Read the data below. Every line holding the string "latent" must be copied.

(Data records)
==========
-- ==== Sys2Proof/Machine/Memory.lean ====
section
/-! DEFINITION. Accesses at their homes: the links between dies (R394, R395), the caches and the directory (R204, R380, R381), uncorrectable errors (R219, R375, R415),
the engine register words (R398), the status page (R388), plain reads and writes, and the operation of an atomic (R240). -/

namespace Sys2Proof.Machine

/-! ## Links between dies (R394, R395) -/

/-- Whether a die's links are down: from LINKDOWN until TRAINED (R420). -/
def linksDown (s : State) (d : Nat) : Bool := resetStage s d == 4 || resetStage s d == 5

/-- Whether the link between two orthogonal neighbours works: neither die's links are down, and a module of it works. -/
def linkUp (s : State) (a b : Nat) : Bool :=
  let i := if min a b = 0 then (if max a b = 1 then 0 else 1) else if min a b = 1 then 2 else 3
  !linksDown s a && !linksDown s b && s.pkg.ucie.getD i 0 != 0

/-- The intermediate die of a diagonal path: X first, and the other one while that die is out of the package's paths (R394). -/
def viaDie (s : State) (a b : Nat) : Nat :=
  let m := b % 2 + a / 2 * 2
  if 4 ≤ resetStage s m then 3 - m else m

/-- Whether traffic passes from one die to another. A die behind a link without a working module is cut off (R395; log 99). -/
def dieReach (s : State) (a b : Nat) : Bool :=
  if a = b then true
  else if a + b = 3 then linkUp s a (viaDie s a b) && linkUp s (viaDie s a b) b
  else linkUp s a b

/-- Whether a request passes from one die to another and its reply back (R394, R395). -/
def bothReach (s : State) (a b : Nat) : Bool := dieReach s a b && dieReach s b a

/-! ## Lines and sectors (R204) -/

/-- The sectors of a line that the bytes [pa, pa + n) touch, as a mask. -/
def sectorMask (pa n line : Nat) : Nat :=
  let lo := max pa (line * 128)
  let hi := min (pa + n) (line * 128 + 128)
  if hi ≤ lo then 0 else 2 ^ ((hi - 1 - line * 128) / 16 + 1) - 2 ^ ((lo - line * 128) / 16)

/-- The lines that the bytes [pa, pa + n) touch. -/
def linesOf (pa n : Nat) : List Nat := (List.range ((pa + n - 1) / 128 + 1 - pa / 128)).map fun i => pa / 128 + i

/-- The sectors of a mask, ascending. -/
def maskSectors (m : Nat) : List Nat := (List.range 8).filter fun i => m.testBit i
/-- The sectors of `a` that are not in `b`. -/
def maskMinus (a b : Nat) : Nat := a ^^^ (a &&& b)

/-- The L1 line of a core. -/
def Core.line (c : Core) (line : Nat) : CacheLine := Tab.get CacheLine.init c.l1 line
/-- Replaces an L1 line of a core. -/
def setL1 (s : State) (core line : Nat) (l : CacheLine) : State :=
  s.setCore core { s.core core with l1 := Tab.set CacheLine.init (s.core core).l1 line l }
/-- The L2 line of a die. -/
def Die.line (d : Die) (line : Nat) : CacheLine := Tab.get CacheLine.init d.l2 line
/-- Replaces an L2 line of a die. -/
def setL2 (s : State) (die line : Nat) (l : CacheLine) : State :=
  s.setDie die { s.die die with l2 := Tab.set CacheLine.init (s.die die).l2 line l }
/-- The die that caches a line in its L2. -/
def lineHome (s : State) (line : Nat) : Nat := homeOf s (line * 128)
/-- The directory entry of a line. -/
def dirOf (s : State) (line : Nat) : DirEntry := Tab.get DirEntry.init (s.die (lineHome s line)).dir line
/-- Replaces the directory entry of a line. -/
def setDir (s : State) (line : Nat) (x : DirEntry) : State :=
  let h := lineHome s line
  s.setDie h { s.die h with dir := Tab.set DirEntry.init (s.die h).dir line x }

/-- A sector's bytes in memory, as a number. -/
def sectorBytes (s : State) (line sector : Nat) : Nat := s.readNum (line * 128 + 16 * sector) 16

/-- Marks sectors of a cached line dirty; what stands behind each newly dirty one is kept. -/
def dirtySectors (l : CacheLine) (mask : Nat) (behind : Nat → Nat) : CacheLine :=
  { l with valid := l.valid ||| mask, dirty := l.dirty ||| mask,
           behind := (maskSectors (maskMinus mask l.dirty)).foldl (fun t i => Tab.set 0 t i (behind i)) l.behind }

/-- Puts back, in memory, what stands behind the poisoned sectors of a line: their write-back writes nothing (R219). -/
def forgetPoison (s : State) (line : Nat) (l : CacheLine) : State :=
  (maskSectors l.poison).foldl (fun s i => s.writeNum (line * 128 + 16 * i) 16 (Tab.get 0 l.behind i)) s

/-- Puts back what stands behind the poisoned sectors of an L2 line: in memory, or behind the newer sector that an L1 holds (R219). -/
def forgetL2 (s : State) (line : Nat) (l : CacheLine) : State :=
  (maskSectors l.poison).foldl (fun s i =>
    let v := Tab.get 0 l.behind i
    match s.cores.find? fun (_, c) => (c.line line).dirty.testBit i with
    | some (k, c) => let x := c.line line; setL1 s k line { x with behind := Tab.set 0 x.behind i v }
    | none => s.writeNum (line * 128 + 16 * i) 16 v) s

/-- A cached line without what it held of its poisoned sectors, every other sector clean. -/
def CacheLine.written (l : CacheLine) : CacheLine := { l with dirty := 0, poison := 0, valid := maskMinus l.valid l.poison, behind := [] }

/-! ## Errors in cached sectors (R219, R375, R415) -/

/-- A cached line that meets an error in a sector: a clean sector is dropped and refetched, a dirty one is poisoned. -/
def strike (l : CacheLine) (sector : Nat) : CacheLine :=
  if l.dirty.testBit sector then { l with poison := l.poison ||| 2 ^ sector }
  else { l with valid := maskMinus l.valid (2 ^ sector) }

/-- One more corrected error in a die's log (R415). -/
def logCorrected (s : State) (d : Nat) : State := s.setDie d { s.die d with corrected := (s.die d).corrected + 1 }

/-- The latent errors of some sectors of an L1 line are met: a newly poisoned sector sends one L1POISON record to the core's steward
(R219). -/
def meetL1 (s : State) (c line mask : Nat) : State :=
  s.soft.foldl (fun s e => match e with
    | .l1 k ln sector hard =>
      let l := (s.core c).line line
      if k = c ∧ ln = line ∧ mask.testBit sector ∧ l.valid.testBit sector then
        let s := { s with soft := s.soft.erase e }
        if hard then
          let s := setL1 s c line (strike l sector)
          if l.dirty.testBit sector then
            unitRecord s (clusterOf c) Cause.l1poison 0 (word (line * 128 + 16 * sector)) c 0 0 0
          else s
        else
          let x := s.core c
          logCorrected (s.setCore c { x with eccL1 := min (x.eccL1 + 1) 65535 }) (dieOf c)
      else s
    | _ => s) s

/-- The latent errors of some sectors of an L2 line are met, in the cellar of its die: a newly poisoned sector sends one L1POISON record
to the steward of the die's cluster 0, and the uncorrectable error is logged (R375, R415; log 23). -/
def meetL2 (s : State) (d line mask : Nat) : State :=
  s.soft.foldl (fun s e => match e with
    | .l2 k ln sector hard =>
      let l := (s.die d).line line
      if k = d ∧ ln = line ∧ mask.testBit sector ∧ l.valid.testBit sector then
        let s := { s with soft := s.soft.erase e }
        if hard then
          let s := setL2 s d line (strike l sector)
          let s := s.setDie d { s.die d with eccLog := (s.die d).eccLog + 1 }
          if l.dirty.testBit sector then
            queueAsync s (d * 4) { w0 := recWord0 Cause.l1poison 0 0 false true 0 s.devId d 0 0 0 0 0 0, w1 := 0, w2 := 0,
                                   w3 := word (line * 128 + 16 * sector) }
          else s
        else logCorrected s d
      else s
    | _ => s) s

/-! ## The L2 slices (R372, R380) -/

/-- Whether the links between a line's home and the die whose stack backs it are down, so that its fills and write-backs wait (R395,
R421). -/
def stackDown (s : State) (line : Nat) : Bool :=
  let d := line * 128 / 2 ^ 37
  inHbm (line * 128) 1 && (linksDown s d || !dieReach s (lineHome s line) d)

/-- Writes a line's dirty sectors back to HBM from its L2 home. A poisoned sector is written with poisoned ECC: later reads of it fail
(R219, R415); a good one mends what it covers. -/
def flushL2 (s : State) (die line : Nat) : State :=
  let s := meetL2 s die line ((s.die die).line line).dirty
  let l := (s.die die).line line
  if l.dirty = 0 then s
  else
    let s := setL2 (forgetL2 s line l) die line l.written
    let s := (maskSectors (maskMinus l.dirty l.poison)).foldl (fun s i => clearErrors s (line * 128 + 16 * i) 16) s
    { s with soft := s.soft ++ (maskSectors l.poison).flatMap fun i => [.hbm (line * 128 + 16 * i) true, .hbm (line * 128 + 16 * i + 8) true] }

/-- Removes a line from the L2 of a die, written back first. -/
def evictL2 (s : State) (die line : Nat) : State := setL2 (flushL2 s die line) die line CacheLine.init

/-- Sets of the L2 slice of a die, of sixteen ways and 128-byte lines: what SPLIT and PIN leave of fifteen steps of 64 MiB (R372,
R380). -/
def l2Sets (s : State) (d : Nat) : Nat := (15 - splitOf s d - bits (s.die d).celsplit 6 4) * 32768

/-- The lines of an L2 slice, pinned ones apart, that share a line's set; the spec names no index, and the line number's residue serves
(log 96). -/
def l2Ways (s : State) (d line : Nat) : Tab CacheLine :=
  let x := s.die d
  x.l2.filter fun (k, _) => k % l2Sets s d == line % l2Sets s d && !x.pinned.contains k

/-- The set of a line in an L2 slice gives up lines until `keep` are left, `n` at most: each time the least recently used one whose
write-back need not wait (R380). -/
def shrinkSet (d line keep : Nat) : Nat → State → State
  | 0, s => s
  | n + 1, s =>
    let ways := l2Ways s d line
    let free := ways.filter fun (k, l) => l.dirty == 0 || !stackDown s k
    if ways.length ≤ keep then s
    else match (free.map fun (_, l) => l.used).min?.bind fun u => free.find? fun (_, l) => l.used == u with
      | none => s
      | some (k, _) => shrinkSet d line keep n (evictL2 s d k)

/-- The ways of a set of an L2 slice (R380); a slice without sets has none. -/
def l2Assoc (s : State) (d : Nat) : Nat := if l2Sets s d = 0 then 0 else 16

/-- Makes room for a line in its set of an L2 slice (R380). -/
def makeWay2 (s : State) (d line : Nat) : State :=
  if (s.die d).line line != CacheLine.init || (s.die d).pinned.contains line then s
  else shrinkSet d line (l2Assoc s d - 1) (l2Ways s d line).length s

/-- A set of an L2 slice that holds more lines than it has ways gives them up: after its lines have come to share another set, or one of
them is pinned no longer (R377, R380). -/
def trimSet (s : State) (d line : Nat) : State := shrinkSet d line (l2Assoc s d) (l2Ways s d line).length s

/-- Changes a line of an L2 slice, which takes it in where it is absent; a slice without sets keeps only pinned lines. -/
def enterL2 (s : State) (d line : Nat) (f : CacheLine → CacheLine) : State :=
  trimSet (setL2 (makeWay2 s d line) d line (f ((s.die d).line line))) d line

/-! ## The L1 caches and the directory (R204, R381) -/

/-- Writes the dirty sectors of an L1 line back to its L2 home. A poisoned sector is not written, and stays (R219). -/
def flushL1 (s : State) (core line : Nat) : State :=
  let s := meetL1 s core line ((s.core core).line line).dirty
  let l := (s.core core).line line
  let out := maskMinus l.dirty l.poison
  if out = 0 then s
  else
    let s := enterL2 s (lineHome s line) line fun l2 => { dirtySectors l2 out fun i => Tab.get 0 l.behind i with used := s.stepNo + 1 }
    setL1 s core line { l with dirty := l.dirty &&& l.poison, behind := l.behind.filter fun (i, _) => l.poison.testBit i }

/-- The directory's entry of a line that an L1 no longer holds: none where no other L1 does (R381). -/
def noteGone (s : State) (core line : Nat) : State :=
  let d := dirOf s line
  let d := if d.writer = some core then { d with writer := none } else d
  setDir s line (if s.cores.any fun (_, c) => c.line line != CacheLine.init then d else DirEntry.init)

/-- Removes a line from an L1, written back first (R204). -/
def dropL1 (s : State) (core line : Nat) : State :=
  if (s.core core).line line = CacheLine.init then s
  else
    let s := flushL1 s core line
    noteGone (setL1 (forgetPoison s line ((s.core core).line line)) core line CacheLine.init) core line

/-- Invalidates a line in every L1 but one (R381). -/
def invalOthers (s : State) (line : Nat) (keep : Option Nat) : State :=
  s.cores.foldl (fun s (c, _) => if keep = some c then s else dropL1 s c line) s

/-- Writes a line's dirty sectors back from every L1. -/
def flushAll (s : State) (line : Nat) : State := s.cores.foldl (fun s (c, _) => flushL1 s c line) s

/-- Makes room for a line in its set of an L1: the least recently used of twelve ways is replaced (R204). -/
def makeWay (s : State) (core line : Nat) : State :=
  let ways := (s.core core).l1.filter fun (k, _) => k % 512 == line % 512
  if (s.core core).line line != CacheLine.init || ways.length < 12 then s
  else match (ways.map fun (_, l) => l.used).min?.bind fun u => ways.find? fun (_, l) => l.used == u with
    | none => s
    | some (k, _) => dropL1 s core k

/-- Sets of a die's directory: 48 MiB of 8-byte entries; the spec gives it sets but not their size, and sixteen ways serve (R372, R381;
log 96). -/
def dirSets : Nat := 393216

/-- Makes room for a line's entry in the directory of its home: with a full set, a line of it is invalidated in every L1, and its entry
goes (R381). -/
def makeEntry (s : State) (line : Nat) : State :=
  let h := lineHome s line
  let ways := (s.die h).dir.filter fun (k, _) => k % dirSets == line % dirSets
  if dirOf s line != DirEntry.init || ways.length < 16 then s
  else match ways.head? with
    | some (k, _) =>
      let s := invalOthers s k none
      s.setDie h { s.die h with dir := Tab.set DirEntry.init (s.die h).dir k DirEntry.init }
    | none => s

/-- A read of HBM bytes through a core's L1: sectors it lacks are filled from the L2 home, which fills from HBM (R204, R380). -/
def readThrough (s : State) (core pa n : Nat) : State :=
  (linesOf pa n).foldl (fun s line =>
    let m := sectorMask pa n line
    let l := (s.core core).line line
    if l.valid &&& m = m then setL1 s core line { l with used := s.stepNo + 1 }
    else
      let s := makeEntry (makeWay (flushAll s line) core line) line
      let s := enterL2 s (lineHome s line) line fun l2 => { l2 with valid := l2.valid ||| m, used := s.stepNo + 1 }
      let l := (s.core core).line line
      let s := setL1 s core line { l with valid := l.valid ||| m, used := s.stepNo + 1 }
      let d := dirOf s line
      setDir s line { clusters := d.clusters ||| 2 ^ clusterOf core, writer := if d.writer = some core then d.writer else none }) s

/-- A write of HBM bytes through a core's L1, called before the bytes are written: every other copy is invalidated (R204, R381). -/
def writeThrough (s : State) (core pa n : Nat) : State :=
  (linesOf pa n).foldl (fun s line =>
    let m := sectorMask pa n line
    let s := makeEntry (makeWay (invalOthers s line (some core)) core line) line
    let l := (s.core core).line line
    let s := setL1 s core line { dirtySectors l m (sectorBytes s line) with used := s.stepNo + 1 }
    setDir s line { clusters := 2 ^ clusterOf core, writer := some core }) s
==========
**Solution below**
/-- The latent errors of some sectors of an L1 line are met: a newly poisoned sector sends one L1POISON record to the core's steward
/-- The latent errors of some sectors of an L2 line are met, in the cellar of its die: a newly poisoned sector sends one L1POISON record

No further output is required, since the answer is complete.